Application Scenarios and Extensions: From IgA Nephropathy to Multi-Domain Migration

Direct Applications: IgA nephropathy cohort studies, prognosis prediction, clinical trial stratification.

Method Promotion: Other glomerular diseases (membranous nephropathy, FSGS), tumor pathology (molecular subtyping feature extraction), radiology reports (structured finding extraction).

Technology Migration: Replaceable LLMs (GPT-4/Claude), embedding models (BioBERT), clustering algorithms (deep clustering).

6

Section 06

Limitations and Challenges: Key Issues to Address

Data Privacy: Strict desensitization, local LLM deployment, and compliance with regulations like HIPAA/GDPR are required.

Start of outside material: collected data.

/-- ALMANAC (R467, R468, R523). -/
def State.almanacEnd (s : State) (r : PhaseEnd) : State :=
  let a := r.almanac
  let badStack (k : StackId) : Bool := leAt (almStack a k) 8 4 != 64 || leAt (almStack a k) 0xC 4 != 32
  let marked := ((List.range a.length).zip a).map fun x =>
    if h : x.1 < 24 then almMark x.2 (badStack ⟨x.1, h⟩) else almMark x.2 (decide (25 ≤ x.1 ∧ x.1 < 39) && cableLong x.2)
  let longs := (List.finRange 14).filter fun k => cableLong (almCable a k)
  let mute := (List.finRange 14).filter fun k => almStatus (almCable a k) = 1 ∨ almStatus (almCable a k) = 2
  let shelf := if almStatus (almShelf a) = 0 then leAt (almShelf a) 8 4 else 0
  let down := longs.foldl (fun (v : BitVec 14) k => v ||| BitVec.ofNat 14 (2 ^ k.val)) (if 8 < r.strap.val then 0xFF else 0)
  let s := { s with boot := { s.boot with almanac := marked }, fab := { s.fab with pslot := r.strap, heldDown := down } }
  let s := (List.range (longs.length + mute.length + (if 8 < r.strap.val then 1 else 0))).foldl (fun s _ => s.raiseOpen .warn unitRas) s
  let s := (List.finRange 24).foldl (fun s k => if badStack k then s.modStack k fun x => { x with out := true } else s) s
  if r.hot then s.failStart rsnThermal
  else if shelf ≠ 0 ∧ shelf < 2200 then s.failStart rsnBudget
  else { s.goPhase .archive with power := { s.power with shelf } }

/-- A record in an archive of a depth: the oldest of the kind gives way, its first 64 KiB kept among the summaries. -/
def archiveAdd (depth : Nat) (arch sums : List Ember) (e : Ember) : List Ember × List Ember :=
  let keep (x : Ember) : Ember := { x with bytes := x.bytes.take 65536 }
  if arch.length < depth then (arch ++ [e], sums)
  else (arch.drop 1 ++ [e], (sums ++ (arch.head?).toList.map keep).drop ((sums.length + 1) - 256))

/-- ARCHIVE (R448, R468): records not copied yet go to the archive, unless the vault accepts no writes. -/
def State.archiveEnd (s : State) (r : PhaseEnd) : State :=
  let s := if r.ledgerOk then s else s.raiseOpen .warn unitVlt
  let s := { s with boot := { s.boot with ledgerOk := r.ledgerOk } }
  let s := if s.vaultFull then s
    else
      let new (l : List Ember) : List Ember := l.filter fun e => !e.copied
      let doms := new s.ras.domRing
      let devs := new (s.ras.capSlots.toList.filterMap id)
      let (dev, sums) := devs.foldl (fun (acc : List Ember × List Ember) e => archiveAdd 64 acc.1 acc.2 { e with copied := true }) (s.ras.devArchive, s.ras.summaries)
      let (dom, sums) := doms.foldl (fun (acc : List Ember × List Ember) e => archiveAdd 1024 acc.1 acc.2 { e with copied := true }) (s.ras.domArchive, sums)
      s.modRas fun a =>
        { a with devArchive := dev, domArchive := dom, summaries := sums, domRing := a.domRing.map fun (e : Ember) => { e with copied := true },
                 capSlots := a.capSlots.map fun (e : Option Ember) => e.map fun (x : Ember) => { x with copied := true } }
  s.goPhase .bist

/-- Parts of a kind that the ledger, when it is readable, lists as RETIRED (R425). -/
def State.ledgerUnits (s : State) (kind : Byte) : List Nat :=
  if s.boot.ledgerOk then (s.ras.ledger.filter fun r => r.kind == kind && r.event == 1).map (·.unit.toNat) else []

/-- BIST (R468): fewer than 8 good cores, or a failing central part, ends the start. Fourteen cores serve, the rest are
reserve (R270). -/
def State.bistEnd (s : State) (r : PhaseEnd) : State :=
  let good := (List.finRange 16).filter fun k => !r.badCores.contains k && !(s.ledgerUnits 5).contains k.val
  if r.badCentral || !r.ok then s.failStart rsnBist
  else if good.length < 8 then s.failStart rsnCore
  else
    let cores : Vector CoreState 16 := Vector.ofFn fun (k : Fin 16) =>
      if (good.take 14).contains k then CoreState.free else if good.contains k then CoreState.reserve else CoreState.retired
    let found := (r.badSlots.map fun p => ((0 : Fin 7), BitVec.ofNat 16 p.val)) ++ r.badCores.map fun k => ((4 : Fin 7), BitVec.ofNat 16 k.val)
    let s := s.modSched fun g => { g with cores := cores }
    { s.goPhase .hbm with boot := { (s.goPhase .hbm).boot with badSlots := r.badSlots, found } }

/-- Channels of a stack that the factory repaired (R464). -/
def State.factoryChannels (s : State) (k : StackId) : Nat :=
  ((List.range 8).filter fun i => s.otpField (0x80 + 2 * i) 2 ≠ 0xFFFF ∧ bitsOf (s.otpField (0x80 + 2 * i) 2) 9 5 = k.val).length

/-- Lanes the factory retired. -/
def State.factoryLanes (s : State) : Nat := ((List.range 16).filter fun i => s.otpField (0x90 + 2 * i) 2 ≠ 0xFFFF).length

/-- HBM (R468): a channel that fails is replaced without a copy, or takes its stack out; more than one stack out ends the
start. -/
def State.hbmEnd (s : State) (r : PhaseEnd) : State :=
  let s := (List.finRange 24).foldl (fun s (k : StackId) => s.modStack k fun x =>
    let used := s.factoryChannels k + ((s.ledgerUnits 2).filter fun u => decide (u / 32 = k.val)).length
    let bad := (r.badChannels.filter fun b => decide (b.1 = k)).length
    { x with out := x.out || r.badStacks.contains k || decide (2 < used + bad), reserve := 2 - (used + bad) }) s
  let outs := (List.finRange 24).filter fun k => (s.memUnit.hbm[k]).out
  if 1 < outs.length then s.failStart rsnHbm
  else
    let found := s.boot.found ++ r.badChannels.map fun b => ((1 : Fin 7), BitVec.ofNat 16 (32 * b.1.val + b.2.val))
    { s.goPhase .sliceMap with boot := { (s.goPhase .sliceMap).boot with found } }

/-- A slot no retirement excludes (R13, R468). -/
def State.slotGood (s : State) (p : SlotId) : Bool :=
  !bitOf (s.otpField 0x74 9) p.val && !(s.ledgerUnits 1).contains p.val && !s.boot.badSlots.contains p

/-- Healthy slots of an octave, in ascending order. -/
def State.homeSlots (s : State) (o : Nat) : List SlotId := (List.finRange 72).filter fun p => decide (octOf p = o) && s.slotGood p

/-- The slice map (R13, R14): octave by octave, and engines without a home slot on the reserves of other octaves. -/
def State.sliceMapOf (s : State) : List SlotId :=
  let spares := (List.range 8).filterMap fun o => (s.homeSlots o)[8]?
  ((List.range 64).foldl (fun (acc : List SlotId × List SlotId) e =>
    match ((s.homeSlots (e / 8))[e % 8]? : Option SlotId), acc.2 with
    | some p, _ => (acc.1 ++ [p], acc.2)
    | none, q :: t => (acc.1 ++ [q], t)
    | none, [] => (acc.1 ++ [0], [])) ([], spares)).1

/-- SLICE_MAP (R13-R15, R244). -/
def State.sliceMapEnd (s : State) : State :=
  let good := (List.finRange 72).filter s.slotGood
  if good.length < 64 then s.failStart rsnSlice
  else
    let m := s.sliceMapOf
    let s := s.modRas fun a =>
      { a with map := Vector.ofFn fun (e : Fin 64) => m.getD e.val 0, slots := Vector.ofFn fun (p : Fin 72) => { healthy := good.contains p } }
    ({ s with free := s.free + 1 }.modCtx 0 fun x => { x with state := .active, gen := 1, classes := 0xF, key := true, keyDraw := s.free, recipes := defaultRecipes }).goPhase .vault

/-- The layout in effect changes: regions whose bounds move are erased (R218). The regions lie in the order of R217. -/
def Vault.applyLayout (v : Vault) (keel image : Nat) : Vault :=
  let v := if image = v.imageNow then v else { v with images := Vector.replicate 256 {} }
  let v := if image = v.imageNow ∧ keel = v.keelNow then v else { v with keels := Vector.replicate 2 {} }
  { v with keelNow := keel, imageNow := image, layoutPend := none }

/-- Reserve units used and left at a start (R426, R427), by kind. -/
def State.reserves (s : State) : List (Nat × Nat) :=
  let healthy := (s.ras.slots.toList.filter (·.healthy)).length
  let chans := (s.memUnit.hbm.toList.map (·.reserve)).sum
  let lanes := s.factoryLanes + (s.ledgerUnits 4).length
  let cores := (s.sched.cores.toList.filter fun k => decide (k ≠ CoreState.retired)).length
  let eds := (s.boot.otp.toList.filter (·.isSome)).length
  let spare := (s.vault.arrays.toList.map (·.spare)).sum
  [(72 - healthy, healthy - 64), (48 - chans, chans), (s.memUnit.retiredFrames.length, 0), (lanes, 28 - lanes), (16 - cores, cores - 14),
    (eds - 1, 4 - eds), ((s.ledgerUnits 7).length, spare)]

/-- VAULT (R218, R425, R461): the layout, the ledger of this start's retirements, GLB_MEM_CAP. -/
def State.vaultEnd (s : State) (r : PhaseEnd) : State :=
  if !r.ok then s.failStart rsnVault
  else
    let s := if s.boot.incarn = 1 then
        { s with vault := { s.vault with arrays := s.vault.arrays.map fun (a : VArray) => { a with spare := s.vault.spares } } }
      else s
    let s := match s.vault.layoutPend with
      | none => s
      | some (k, i) =>
        if s.vault.usable < i + k then ({ s with vault := s.vault.applyLayout (vaultReset s.vault.small).keelNow (vaultReset s.vault.small).imageNow }).cfgError .encoding .device Reg.vltLayout.off
        else { s with vault := s.vault.applyLayout k i }
    let s := s.boot.found.foldl (fun s x => s.ledgerAdd (BitVec.ofNat 8 (x.1.val + 1)) 1 x.2 0 []) s
    let ins := (s.memUnit.hbm.toList.filter fun x => !x.out).length
    let gone := (s.memUnit.retiredFrames.filter fun f => !(s.memUnit.hbm[(Fin.ofNat 24 f : StackId)]).out).length
    let s := s.modMem fun m => { m with cap := 30720 * ins - gone }
    let rs := s.reserves
    (s.modRas fun a => { a with resUsed := Vector.ofFn fun (k : Fin 7) => (rs.getD k.val (0, 0)).1,
                                resLeft := Vector.ofFn fun (k : Fin 7) => (rs.getD k.val (0, 0)).2 }).goPhase .links
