/-- UPDATE_COMPONENT: the firmware bank is component 0x0001. -/
def State.updateBank (s : State) (component : W16) (image : List Byte) (svn : W32) : State :=
  if component ≠ 1 then s.respond (famUpdate + 0x14) ccInvalid
  else
    let k := s.boot.otherBank
    let s := { s with boot := { s.boot with banks := vmod s.boot.banks k fun _ => { valid := true, svn, image }, written := true } }
    let ok := (s.badFirmware 3 image).isNone
    let s := { s with boot := { s.boot with banks := vmod s.boot.banks k fun (b : Bank16) => { b with valid := ok && decide (leAt image 0x14 4 = svn.toNat) } } }
    s.respond (famUpdate + 0x14) ccOk

def execUpdateComponent (component : W16) (image : List Byte) (svn : W32) (s : State) : Host.Outcome State Fault Refusal :=
  s.answer (s.updateBank component image svn)

/-- VERIFY_COMPLETE: 0 for a bank that passes, 1 for one that does not. -/
def execVerifyComplete (s : State) : Host.Outcome State Fault Refusal :=
  s.answer (if s.boot.written then s.respond (famUpdate + 0x17) ccOk [if s.bankPasses s.boot.otherBank then 0 else 1]
    else s.respond (famUpdate + 0x17) ccError)

/-- ACTIVATE_FIRMWARE: in vigil the bank is verified first, and a pass goes on as a release. -/
def State.activate (s : State) : State :=
  let out (s : State) (cc : Byte) : State := s.respond (famUpdate + 0x1A) cc
  if !s.boot.written then out s ccError
  else
    let k := s.boot.otherBank
    let named (s : State) : State := { s with boot := { s.boot with named := k == 1, written := false } }
    if s.inVigil then (if s.bankPasses k then (named (out s ccOk)).releaseVigil else out s ccError)
    else named (out s ccOk)

def execActivateFirmware (s : State) : Host.Outcome State Fault Refusal := s.answer s.activate

/-! ### The test port (R511) -/

/-- An instruction is loaded, and data shifts out. -/
def State.jtagLoad (s : State) (i : JtagIr) (out : List Byte) : State := { s with mgt := { s.mgt with jtag := i, tdo := out } }

def execBypass (s : State) : Host.Outcome State Fault Refusal := s.answer (s.jtagLoad .bypass [0])

def execIdcode (s : State) : Host.Outcome State Fault Refusal := s.answer (s.jtagLoad .idcode (le 4 0x22492EB5))

/-- The pins as the boundary-scan register samples them. -/
def State.scanned (s : State) (i : JtagIr) : State :=
  let t := s.jtagLoad i (Config.boundaryScan s.free)
  { t with free := s.free + 1 }

def execSamplePreload (s : State) : Host.Outcome State Fault Refusal := s.answer (s.scanned .sample)

/-- EXTEST, CLAMP and HIGHZ put the module in reset until Test-Logic-Reset. -/
def State.jtagReset (s : State) : State := ({ s with mgt := { s.mgt with jtagHold := true } }).holdReset

def execExtest (s : State) : Host.Outcome State Fault Refusal := s.answer (s.scanned .extest).jtagReset

def execClamp (s : State) : Host.Outcome State Fault Refusal := s.answer (s.jtagLoad .clamp [0]).jtagReset

def execHighz (s : State) : Host.Outcome State Fault Refusal := s.answer (s.jtagLoad .highz [0]).jtagReset

/-- BIST_RUN: the result of a level on a unit of R447 shifts out. -/
def execBistRun (unit : W16) (level : Byte) (pass : Bool) (s : State) : Host.Outcome State Fault Refusal :=
  s.answer (if unitExists unit && decide (level.toNat ≤ 1) then s.jtagLoad .bistRun [if pass then 1 else 0] else s.jtagLoad .bistRun [])

/-- DBG_RING: under JTAG_LOCK it is BYPASS. -/
def execDbgRing (unit : W16) (s : State) : Host.Outcome State Fault Refusal :=
  s.answer (if s.jtagLock then s.jtagLoad .bypass [0] else s.jtagLoad .dbgRing (Config.debugRead unit.toNat))

/-- TEST_LOGIC_RESET: a module held by the test port starts. -/
def execTestLogicReset (s : State) : Host.Outcome State Fault Refusal :=
  let t := { s with mgt := { s.mgt with jtag := .idcode, tdo := [], jtagHold := false } }
  s.answer (if s.boot.run = .held then t.beginStart else t)

end Sys2Proof.Machine
end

LLM Limitations: Risk of hallucinations, terminology ambiguity issues, and high cost for large-scale calls.

Validation Needs: The discovered subtypes need prospective clinical validation (prognostic correlation, treatment response prediction, pathologist reproduction).

7

Section 07

Summary and Outlook: The Intelligent Direction of Computational Pathology

This project combines LLMs and machine learning to tap into the value of unstructured pathological reports, representing the development direction of computational pathology: automation (reducing manual work), standardization (unified extraction standards), scaling (processing large cohorts), and intelligence (LLM understanding + ML analysis). In the future, joint analysis of pathological images and text can be realized to improve subtyping accuracy and provide technical references for precision medicine.